ROMA – Non solo ringraziare chi dona il sangue e permette ogni giorno di salvare delle vite, ma anche tracciare un bilancio della situazione in Italia: queste sono le parole d’ordine del convegno che si terra’ il 14 giugno a Roma presso il ministero della Salute, in occasione della Giornata mondiale del donatore di sangue. Le associazioni e le federazioni dei volontari del sangue incontreranno il ministro della Salute Beatrice Lorenzin per celebrare i donatori italiani e per tirare le somme della donazione del sangue nel nostro Paese, al fine di migliorare l’accesso al sangue e agli emocomponenti e continuare a garantire un’autosufficienza che fa dell’Italia un esempio virtuoso nel contesto europeo.

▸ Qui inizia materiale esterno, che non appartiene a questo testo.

-- ==== Sys2Proof/Machine/Engine.lean ====
section
/-! DEFINITION. Clusters and engines: binding, memories, the control region, records, windows, events, switches, faults and migration (chapter Analysis Engines). -/
namespace Sys2Proof.Machine

def Dev.eng (d : Dev) (n : Nat) : EngSt := d.engs.get (fun _ => {}) n
def Dev.setEng (d : Dev) (n : Nat) (x : EngSt) : Dev := { d with engs := d.engs.set (fun _ => {}) n x }
def Dev.cl (d : Dev) (c : Nat) : ClSt := d.cls.get (fun _ => {}) c
def Dev.setCl (d : Dev) (c : Nat) (x : ClSt) : Dev := { d with cls := d.cls.set (fun _ => {}) c x }
def Dev.clWin (d : Dev) (c w : Nat) : WinSt := (d.cl c).wins.get (fun _ => {}) w
def Dev.setClWin (d : Dev) (c w : Nat) (x : WinSt) : Dev := d.setCl c { d.cl c with wins := (d.cl c).wins.set (fun _ => {}) w x }

/-! ### The setup in force (R326) -/

/-- The cluster setup in force. -/
def Dev.clForce (d : Dev) (c : Nat) : List Word128 := d.force (54 + c)

/-- The word of a window. -/
def winWord (ws : List Word128) (w : Nat) : Word128 := wd ws (1 + w)

/-- The word of a logical engine of the cluster. -/
def engWord (ws : List Word128) (i : Nat) : Word128 := wd ws (17 + i)

/-- EVSEL_k. -/
def evsel (w : Word128) (k : Nat) : Nat := fld w (104 - 11 * k) 11

/-- The window bound to an aperture of a logical engine, if there is one (R319). -/
def Dev.apertureWin (d : Dev) (n a : Nat) : Option Nat :=
  let ws := d.clForce (n / 16)
  (List.range 16).find? fun w =>
    let x := winWord ws w
    bit x 127 && fld x 101 4 == n % 16 && fld x 99 2 == a

/-- The ring size of a window in bytes (R319, R326). -/
def winSize (x : Word128) : Nat := 2 ^ (12 + fld x 105 4)

/-! ### Binding (R300, R333, R334) -/

/-- The physical index within the cluster of a logical engine; 0xFF: none. -/
def Dev.engPhys (d : Dev) (n : Nat) : Nat := d.f (Reg.CL_MAP (n / 16) (n % 16 / 4)) (8 * (n % 4)) 8

/-- PHYS of an engine's records: E0 to E135 (R31). -/
def Dev.engPhysNum (d : Dev) (n : Nat) : Nat := if d.engPhys n = 0xFF then 0xFF else 17 * (n / 16) + d.engPhys n

/-- Binds a logical engine. -/
def Dev.bindEng (d : Dev) (n q : Nat) : Dev := d.wrF (Reg.CL_MAP (n / 16) (n % 16 / 4)) (8 * (n % 4)) 8 q

/-- The spare's index; 0x1F: none. -/
def Dev.clSpare (d : Dev) (c : Nat) : Nat := d.f (Reg.CL_SPARE c) 0 5

/-- Sets the spare; SPARE_PRESENT follows. -/
def Dev.setClSpare (d : Dev) (c q : Nat) : Dev := (d.wrN (Reg.CL_SPARE c) q).putB (Reg.CL_STATUS c) 0 (q ≠ 0x1F)

/-- A cluster status bit sets, with event 1152 + 4c + e (R337). -/
def Dev.clEvent (d : Dev) (c b e : Nat) : Dev := d.sqEvent (Reg.CL_STATUS c) b (1152 + 4 * c + e)

/-- MIG_TIME takes the instant of a migration or retirement (R334). -/
def Dev.migTime (d : Dev) (c : Nat) : Dev := d.wr64 (Reg.MIG_TIME_LO c) (Reg.MIG_TIME_HI c) (shortTime d.now)

/-- A physical engine is retired: its bit, the event, the time and the peat log (R331, R332, R337). -/
def Dev.retireEng (d : Dev) (c q finding : Nat) : Dev :=
  (((d.setB (Reg.CL_RETIRED c) q).migTime c).event (Reg.CL_STATUS c) (1152 + 4 * c + 1)).logRetire 2 (17 * c + q) finding

/-- The word ENG_STATE reads (R335). -/
def Dev.engStateRead (d : Dev) (n : Nat) : Word :=
  let x := d.eng n
  packBE 32 [(x.state, 3), (x.cause, 5), (x.fault, 4), (0, 8), (x.pc, 12)]

/-- The word ENG_AOV reads (R334). -/
def Dev.engAovRead (d : Dev) (n : Nat) : Word := (d.eng n).aov

/-! ### Causes (R315, R320) -/

/-- A cause becomes pending; the wait for an entry starts with the first one (R315, R317). -/
def EngSt.latch (x : EngSt) (k : Nat) : EngSt :=
  { x with pend := if x.pend / 2 ^ k % 2 = 1 then x.pend else x.pend + 2 ^ k, since := if x.since.isSome then x.since else some x.steps }

/-- The lowest pending cause that EVEN enables. -/
def EngSt.ready (x : EngSt) : Option Nat := ([1, 2, 3, 4, 5, 6, 7, 8, 9, 10, 11] : List Nat).find? fun k => x.pend / 2 ^ k % 2 == 1 && x.even / 2 ^ k % 2 == 1

/-- An event is delivered to the engines that select it, but not to one in LOADING (R315, R509). -/
def Dev.engDeliver (d : Dev) (ev seq : Nat) : Dev :=
  (List.range 128).foldl (fun d n =>
    let w := engWord (d.clForce (n / 16)) (n % 16)
    let ks := (List.range 8).filter fun k => evsel w k = ev
    if ks.isEmpty ∨ (d.eng n).state = 5 then d
    else d.setEng n (ks.foldl (fun (x : EngSt) k => { x.latch (2 + k) with evseq := x.evseq.set (fun _ => 0) k seq }) (d.eng n))) d

/-! ### Windows (R319 to R321) -/

/-- The bytes of whole records from the tail on. -/
def WinSt.avail (x : WinSt) : Nat := 16 * x.data.length

/-- WIN_FILL follows the window (R334). -/
def Dev.showWin (d : Dev) (c w : Nat) : Dev := d.wrN (Reg.WIN_FILL c w) (d.clWin c w).avail

/-- Words enter a window's ring; cause WIN becomes pending when WAVAIL rises to WMARK (R320). -/
def Dev.winPut (d : Dev) (c w : Nat) (l : List Word128) : Dev :=
  let x := d.clWin c w
  let word := winWord (d.clForce c) w
  let mark := 16 * fld word 87 12
  let d := (d.setClWin c w { x with data := x.data ++ l }).showWin c w
  let n := 16 * c + fld word 101 4
  if mark ≠ 0 ∧ x.avail < mark ∧ mark ≤ x.avail + 16 * l.length then d.setEng n ((d.eng n).latch 10) else d

/-- WREL releases bytes from the tail, in 16-byte units (R320). -/
def Dev.winRelease (d : Dev) (n a bytes : Nat) : Dev :=
  match d.apertureWin n a with
  | none => d
  | some w =>
    let c := n / 16
    let x := d.clWin c w
    let k := min (bytes / 16) x.data.length
    let size := winSize (winWord (d.clForce c) w)
    (d.setClWin c w { x with data := x.data.drop k, tail := (x.tail + 16 * k) % size }).showWin c w

/-- A window has room for so many words beside what it holds and what is on its way. -/
def Dev.winRoom (d : Dev) (c w n : Nat) : Bool :=
  let x := d.clWin c w
  let q := x.queue.foldl (fun a r => a + r.length) 0
  decide (16 * (x.data.length + q + n) ≤ winSize (winWord (d.clForce c) w))

/-- The GAP of lost records that stands in a window before the record that follows them (R321). -/
def winGap (lost : Word128 × Word128 × Nat) (next : Word128) : Rec :=
  put (put (put lost.1 120 8 0x09) 96 20 5) 64 8 0 :: lost.2.1 :: gapPayload 0x44 3 lost.2.2 lost.2.1 next

/-- A stamp record reaches the windows that take its input's stamps directly (R319, R321). -/
def Dev.tapStamps (d : Dev) (n : Nat) (r : Rec) : Dev :=
  (List.range 128).foldl (fun d k =>
    let c := k / 16
    let w := k % 16
    let word := winWord (d.clForce c) w
    if bit word 127 ∧ fld word 125 2 = 2 ∧ fld word 109 16 = 0x3000 + n then
      let x := d.clWin c w
      let gap := match x.lost with
        | some l => [winGap l (nth r 1 0)]
        | none => []
      let words := r.length + (match gap with | g :: _ => g.length | [] => 0)
      if d.winRoom c w words then d.setClWin c w { x with queue := x.queue ++ gap ++ [r], lost := none }
      else
        let lost := match x.lost with
          | some l => (l.1, l.2.1, l.2.2 + 1)
          | none => (nth r 0 0, nth r 1 0, 1)
        (d.setClWin c w { x with lost := some lost }).addSat (Reg.WIN_OVERRUNS c w) 1 |>.clEvent c 6 2
    else d) d

/-! ### Records (R322, R323) -/

/-- Free words of the output buffer (R322, R324). -/
def Dev.engFree (d : Dev) (n : Nat) : Nat := 1024 - d.outWords (128 + n) - (d.eng n).out.length
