-- ==== Sys2Proof/Machine/Causeway.lean ====
section
/-! DEFINITION. The causeway: command and completion rings, checks, digests, arming and switching (chapter The Causeway: Setups and Switching). -/
namespace Sys2Proof.Machine

/-! ### Object names and digests (R379, R380) -/

/-- The engine images a cluster setup names, in ascending engine order (R379). -/
def clusterNames (ws : List Word128) : List Nat :=
  (List.range 16).filterMap fun i => if bit (engWord ws i) 127 then some (0xA000 + fld (engWord ws i) 115 12) else none

/-- The tables and images a setup names (R379). -/
def setupNames (t : Nat) (ws : List Word128) : List Nat :=
  if t < 48 then
    if laneLog2N ws = 0 then []
    else
      let g := t / 12
      let win := fld (wd ws 0) 119 4
      (if 8 ≤ win ∧ win ≤ 11 then [0x8000 + 4 * g + (win - 8)] else [])
        ++ (if bit (wd ws 3) 127 then [0x9000 + 32 * g + fld (wd ws 3) 122 5] else [])
  else if 54 ≤ t ∧ t < 62 then clusterNames ws
  else []

/-- The digest of an object (R379): a class byte, its code, its words, and the digests of what it names. -/
def objDigest (cls code : Nat) (ws : List Word128) (names : List Byte) : List Byte :=
  shake256 32 (bytesBE 1 cls ++ bytesBE 1 (code / 4096) ++ bytesBE 2 (code % 4096) ++ bytesBE 4 ws.length
    ++ ws.flatMap wordBytes ++ names)

/-- The words of a table or an image; none: the empty list. -/
def Dev.object (d : Dev) (code : Nat) : List Word128 :=
  if code / 4096 = 0xA then d.cw.images.get (fun _ => []) code else d.cw.tables.get (fun _ => []) code

/-- The digest of a table or an image; 32 zero bytes for an absent one. -/
def Dev.storedDigest (d : Dev) (code : Nat) : List Byte :=
  let ws := d.object code
  if ws.isEmpty then List.replicate 32 0 else objDigest (if code / 4096 = 0xA then 0x49 else 0x54) code ws []

/-- The digest of a setup of a target, as the objects it names stand (R379). -/
def Dev.setupDigest (d : Dev) (t : Nat) (ws : List Word128) : List Byte :=
  objDigest 0x53 (targetCode t) ws ((setupNames t ws).flatMap d.storedDigest)

/-- The device setup digest (R380). -/
def Dev.deviceDigest (d : Dev) : List Byte :=
  shake256 32 ((List.range 64).flatMap fun t => match d.slotIn t 3 with
    | some k => d.setupDigest t (d.slot t k).words
    | none => List.replicate 32 0)

/-- A table or image is named by a setup IN_FORCE or ARMED (R365). -/
def Dev.inUse (d : Dev) (code : Nat) : Bool :=
  (List.range 64).any fun t => (setupNames t (d.force t)).contains code || (setupNames t (d.armed t)).contains code

/-- The images stored, in ascending order of index, with their words. -/
def Dev.storeList (d : Dev) : Tab (List Word128) := d.cw.images.filter fun e => !e.2.isEmpty

/-- CW_STORE and STORE_DIGEST show the image store (R381, R557). -/
def Dev.showStore (d : Dev) : Dev :=
  let l := d.storeList
  let bytes := l.foldl (fun a e => a + 16 * e.2.length) 0
  let d := d.wrN Reg.CW_STORE (l.length * 65536 + (bytes + 4095) / 4096)
  let dig := shake256 32 (l.flatMap fun e => bytesBE 2 (e.1 % 4096) ++ d.storedDigest e.1)
  let w := digestWords dig
  (List.range 8).foldl (fun d i => d.wrN (Reg.STORE_DIGEST i) (nth w i 0)) d
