/-! ### The end of a reduction (R150, R151, R155, R156, R162 to R167) -/

/-- The members' parts combined in ascending member order (R151). -/
def combineParts (last : Nat) (ps : List DetPart) : DetPart :=
  match ps with
  | [] => {}
  | p :: r =>
    let c := r.foldl (fun (a b : DetPart) =>
      let s1 := dfAddAll a.s1 b.s1
      let s2 := dfAddAll a.s2 b.s2
      let sa := dfAddAll a.sa b.sa
      let sv := dfAddAll a.sv b.sv
      { m := a.m + b.m,
        last := if b.last = last ∨ (a.last ≠ last ∧ a.last < b.last) then b.last else a.last,
        sat := a.sat || b.sat || s1.2 || s2.2 || sa.2 || sv.2,
        peak := (List.range b.peak.length).map fun i => max (nth a.peak i 0) (nth b.peak i 0),
        least := (List.range b.least.length).map fun i => min (nth a.least i 0) (nth b.least i 0),
        samp := if b.last = last ∨ (a.last ≠ last ∧ a.last < b.last) then b.samp else a.samp,
        s1 := s1.1, s2 := s2.1, sa := sa.1, sv := sv.1,
        exc := (List.range b.exc.length).map fun i => nth a.exc i 0 + nth b.exc i 0 }) p
    c

/-- SK of a bin in 2^-16 units (R155). -/
def skValue (m s1 s2 : Nat) : Nat :=
  if s1 = 0 then 0x10000
  else
    let e := min (2 * dfE s1) (dfE s2)
    let a : Int := m * dfM s2 * 2 ^ (dfE s2 - e).toNat
    let b : Int := dfM s1 * dfM s1 * 2 ^ (2 * dfE s1 - e).toNat
    let num : Int := (m + 1) * (a - b) * 65536
    let den : Int := (m - 1) * b
    clampN 0 0xFFFFFFFF ((2 * num + den) / (2 * den)).toNat

/-- The symmetric bounds at a count m of at least 2 (R156). -/
def skBounds (m sigma : Nat) : Nat × Nat :=
  let q := (m - 1) * (m + 2) * (m + 3)
  let a := 1024 * sigma * m
  let s := isqrtBits 64 (a * a / q)
  let up := (s + 1) / 2
  let down := if s * s * q = a * a then s / 2 else (s + 1) / 2
  (4096 - down, min (4096 + up) 0xFFFF)

/-- The bounds of word 3 of a record of m spectra: free where no bound is defined. -/
def Dev.skUsed (d : Dev) (ws : List Word128) (m : Nat) : (Nat × Nat) × Dev :=
  let w2 := wd ws 2
  if skEn ws ∧ bit w2 111 then ((fld w2 87 16, fld w2 71 16), d)
  else if skEn ws ∧ 2 ≤ m then (skBounds m (fld w2 103 8), d)
  else
    let r := Config.freeWord d.fresh
    ((fld r 0 16, fld r 16 16), d.draw)

/-- One DF48 or DF32 value as slots, and whether it saturated. -/
def dfSlots (short : Bool) (a : Nat) : List Nat × Bool :=
  if short then let p := df32 a; ([p.1], p.2) else ([a / 2 ^ 32, a % 2 ^ 32], false)

/-- The slots of one bin's entry (R164), and whether a conversion saturated. -/
def entrySlots (ws : List Word128) (c : DetPart) (sk : Nat) (flagged : Bool) (b : Nat) : List Nat × Bool :=
  let o := detOut ws
  let rms := dfDiv (nth c.sa b 0) c.m
  let av := dfDiv (nth c.sv b 0) c.m
  let vavg := dfMul av.1 av.1
  let vals : List (Nat × Bool) := [(nth c.peak b 0, false), (nth c.least b 0, false), (nth c.samp b 0, false), rms,
    (vavg.1, vavg.2 || av.2), (nth c.s1 b 0, false), (nth c.s2 b 0, false)]
  let sel := (List.range 7).filterMap fun i => if o / 2 ^ i % 2 = 1 then vals[i]? else none
  let cols := sel.map fun x => (dfSlots (bit (wd ws 1) 71) x.1, x.2)
  let e := nth c.exc b 0
  ((cols.flatMap fun x => x.1.1)
    ++ (if o / 128 % 2 = 1 then [sk] else [])
    ++ (if skEn ws ∨ mrK ws ≠ 0 then [b2n flagged * 2 ^ 31 + b2n (e ≠ 0) * 2 ^ 30 + min e 0x1FFFF] else []),
   cols.any fun x => x.1.2 || x.2)
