/-- The interpolator that takes the next crossing, and what its table says of a fine code: τ and RANGE (R245, R250, R251). -/
def Dev.eiConvert (d : Dev) (n fine : Nat) : Nat × Nat × Bool :=
  let x := d.eiSt n
  let ip := if d.epIlv n then x.alt else x.ip
  let look := (x.tab ip).look fine
  (ip, d.tau look.1, look.2)

/-- A crossing of the prescaler's output (R183, R244, R245, R248): its pulse, and its stamp where its direction is selected. -/
def Dev.eiTakeUp (d : Dev) (n ip c t : Nat) (up range near : Bool) : Dev :=
  let d := d.pulse (if up then 384 + n else 400 + n) t 0xFF 0
  if !edgeSelected (d.eiEdges n) up then d
  else
    let x := d.eiSt n
    let d := d.setEi n { x with idx := x.idx + 1, alt := 1 - x.alt }
    let d := if x.enAt ≤ c then d.wr64 (Reg.EI_CROSS_LO n) (Reg.EI_CROSS_HI n) (x.idx + 1) else d
    match x.fault with
    | some g => (d.eiLose n).setEi n { d.eiSt n with fault := some { g with count := g.count + 1 } }
    | none => d.eiStamp n ip c t up range near x.idx

/-- A crossing of the threshold is captured at the present REF_IN edge with its fine code (R250). It crossed V_TH at the ball τ and D_FIX earlier, and meets the changes up to that instant. The comparator's level changes with every crossing (R238). -/
def edgeCrossing (n : Nat) (rising : Bool) (fine : Nat) (d : Dev) : Dev :=
  let c := d.up - (d.eiConvert n fine).2.1 - d.eiFix n
  let d := d.eiReach n c
  let x := d.eiSt n
  if x.level = some rising then d
  else
    let near := match x.last with
      | some l => !elapsedNs l c 1
      | none => false
    let d := d.setEi n { x with last := some c, level := some rising }
    if !x.on then d
    else
      let v := d.eiConvert n fine
      let t := ((d.now : Int) - v.2.1 - d.eiDelay n).toNat
      let p := d.eiPre n rising
      match p.2 with
      | none => p.1
      | some up => p.1.eiTakeUp n v.1 c t up v.2.2 near

/-- Stamping resumes once the queue has drained below B / 2 (R247). -/
def stampResume (n : Nat) (d : Dev) : Dev :=
  let x := d.eiSt n
  if x.losing ∧ d.eiQueued n d.up < d.eiDepth n / 2 then d.setEi n { x with losing := false } else d

/-- A block closes for AGE (R264). -/
def stampBlockAge (n : Nat) (d : Dev) : Dev :=
  let d := d.eiCatch n
  match (d.eiSt n).blk with
  | some b => if d.eiAged n b then d.eiClose n 0x8 else d
  | none => d

/-! ### Enable (R241, R242) -/

/-- PWR_READY sets 20 µs after the front end is powered. -/
def pwrReady (n : Nat) (d : Dev) : Dev :=
  match (d.eiSt n).pwrAt with
  | some t => if elapsedNs t d.up 20000 then d.setB (Reg.EI_STATE n) 30 else d
  | none => d

/-- The enable instant T_EN; the prescaler's phase after it is a free value (R244). -/
def edgeEnable (n : Nat) (level : Bool) (d : Dev) : Dev :=
  if d.eiF n 31 1 = 0 ∨ !d.on (Reg.EI_STATE n) 30 ∨ d.eiOn n then d
  else
    let x := d.eiSt n
    let auto := d.on Reg.EI_CAL_CTRL 31 && !x.enabledOnce
    let d := ((d.setB (Reg.EI_STATE n) 31).putB (Reg.EI_STATE n) 28 level).clrB (Reg.EI_STATE n) 27
    let d := d.wr64 (Reg.EI_CROSS_LO n) (Reg.EI_CROSS_HI n) 0
    let pre := Config.freeNat d.fresh % 4 ^ (if n < 4 then d.eiF n 26 2 % 3 else 0)
    let d := d.setEi n { x with enAt := d.up, window := some d.up, enabledOnce := true, autoDue := x.autoDue || auto }
    (d.eiPut n (.enable level pre)).draw

/-- The initial-state window (R241): with `near` the second pair of comparators sees the input between its levels; the window ends after 200 ns. -/
def initWindowEnd (n : Nat) (near : Bool) (d : Dev) : Dev :=
  let x := d.eiSt n
  match x.window with
  | some t =>
    let d := d.setEi n { x with window := if elapsedNs t d.up 200 then none else some t, unk := if near then some t else x.unk }
    if near then (d.setB (Reg.EI_STATE n) 27).sqEvent Reg.EI_STATUS 6 1301 else d
  | none => d

/-- 20 ns after a static change of the threshold (R239), once the crossings of that time are captured. -/
def thresholdSettled (n : Nat) (d : Dev) : Dev := d.eiCatch n

/-! ### Ramps (R243) -/

/-- RAMP_SRC pulses arrive: an input that waits for its source arms its ramp. -/
def Dev.eiRampPulses (d : Dev) (ps : List Pulse) : Dev :=
  if ps.isEmpty then d
  else (List.range 16).foldl (fun d n =>
    let x := d.eiSt n
    if d.eiF n 24 1 = 1 ∧ x.ramp.isNone ∧ x.rampPend.isNone
        ∧ ps.any (fun p => p.code = fld (d.eb (Reg.EI_RAMP n)) 0 9) then d.setEi n { x with rampPend := some d.tb.edges }
    else d) d

/-- The ramp starts at a DAC update instant, and writes its MARK. -/
def rampStart (n : Nat) (d : Dev) : Dev :=
  let x := d.eiSt n
  match x.rampPend with
  | some e =>
    if d.tb.edges % 8 ≠ 0 ∨ d.tb.edges ≤ e then d
    else
      let d := (d.setEi n { x with rampPend := none, ramp := some (d.tb.edges, d.up) }).setB (Reg.EI_STATE n) 26
      if d.eiOn n then d.eiPut n (.mark (d.timeWord 2 true d.now)) else d
  | none => d

/-- The ramp is over: the threshold returns to THRESH (R239). -/
def Dev.eiRampStop (d : Dev) (n : Nat) : Dev :=
  let x := d.eiSt n
  match x.ramp with
  | some r => ((d.setEi n { x with ramp := none, ramped := x.ramped ++ [(r.2, d.up)] }).eiSettle n).clrB (Reg.EI_STATE n) 26
  | none => d

/-- The update after RAMP_LEN ends the ramp. -/
def rampEnd (n : Nat) (d : Dev) : Dev :=
  match (d.eiSt n).ramp with
  | some r => if r.1 + 8 * (d.rampLen n + 1) ≤ d.tb.edges then d.eiRampStop n else d
  | none => d

/-! ### Calibration (R253 to R259) -/

/-- CAL_BUSY and CAL_DEFERRED of EI_STATUS follow the inputs (R266). -/
def Dev.eiShow (d : Dev) : Dev :=
  let any := fun (p : EiSt → Bool) => d.edge.ins.any fun e => p e.2
  (d.putB Reg.EI_STATUS 1 (any fun x => x.run.isSome)).putB Reg.EI_STATUS 2 (any fun x => x.deferred)

/-- A result enters CAL_RESULT (R258); MEAN_BIN stays unless it is given. -/
def Dev.calResult (d : Dev) (n code ip : Nat) (meanBin : Option Nat) : Dev :=
  let mb := meanBin.getD (d.f (Reg.EI_CAL_RESULT n) 0 16)
  d.wr (Reg.EI_CAL_RESULT n) (packBE 32 [(code, 4), (0, 7), (ip, 1), (0, 4), (min mb 0xFFFF, 16)])

/-- The run of an input is over. -/
def Dev.calStop (d : Dev) (n : Nat) : Dev :=
  ((d.setEi n { d.eiSt n with run := none }).clrB (Reg.EI_STATE n) 24).eiShow

/-- The threshold-offset calibration that begins every run (R259): the trim it chooses and the residual it measures are free values (log entry 102). -/
def Dev.thrCal (d : Dev) (n : Nat) : Dev :=
  let trim := Config.freeNat d.fresh
  let d := d.draw
  let resid := Config.freeNat d.fresh % 2 ^ 16
  let d := d.draw
  let d := d.wr (Reg.THR_CAL n) (packBE 32 [(d.f (Reg.THR_CAL n) 16 16 + 1, 16), (resid, 16)])
  let d := d.wr64 (Reg.THR_CAL_TIME_LO n) (Reg.THR_CAL_TIME_HI n) (shortTime d.now)
  d.eiTrim n trim

/-- A run is in progress, or what it has accepted has still to take force in SINGLE mode (R255). -/
def EiSt.calBusy (x : EiSt) : Bool := x.run.isSome || x.swap.any fun v => !v.1.image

“Cosa sai fare? Dona il sangue. Dona adesso, dona spesso”: lo slogan scelto quest’anno dall’Organizzazione mondiale della sanita’ per la campagna di sensibilizzazione alla donazione si focalizza sulla necessita’ di mantenere un flusso costante e consistente di sangue ed emocomponenti. Ogni sistema sanitario, infatti, per essere efficace deve consentire un accesso sicuro e garantito alle scorte di sangue, visto che il sangue e’ fondamentale sia per gli interventi ospedalieri che rendono necessarie le trasfusioni sia per ogni tipo di emergenza, dagli incidenti stradali alle calamita’ naturali. Mentre in alcuni Paesi e’ ancora difficile garantire una sufficiente disponibilita’ di sangue ed emoderivati, l’Italia si trova in una situazione di autosufficienza.

“Nel nostro Paese la terapia trasfusionale rientra tra i livelli essenziali di assistenza e grazie alla presenza di 1 milione e 700 mila donatori volontari e’ un esempio a livello internazionale – afferma Aldo Ozino Caligaris, presidente nazionale della Fidas (Federazione italiana associazioni donatori di sangue) – Tuttavia, l’invecchiamento della popolazione richiede un costante turnover di nuovi volontari del dono. Inoltre occorre tenere costantemente sotto controllo l’effettivo consumo di emocomponenti e medicinali plasmaderivati del Paese”.

Dello stesso avviso e’ il ministero della Salute, che incontrera’ i responsabili delle associazioni e delle federazioni italiane, insieme ai rappresentanti del Comitato olimpico e del ministero della Pubblica istruzione, nella Giornata mondiale del donatore di sangue: un plauso all’impegno di chi garantisce volontariamente un costante flusso di risorse di sangue ed emocomponenti, ma anche un’occasione per fotografare la situazione in Italia e per elaborare le strategie necessarie a consolidare e potenziare il sistema delle donazioni nazionali. (Simone Lippi Bruni) (www.redattoresociale.it)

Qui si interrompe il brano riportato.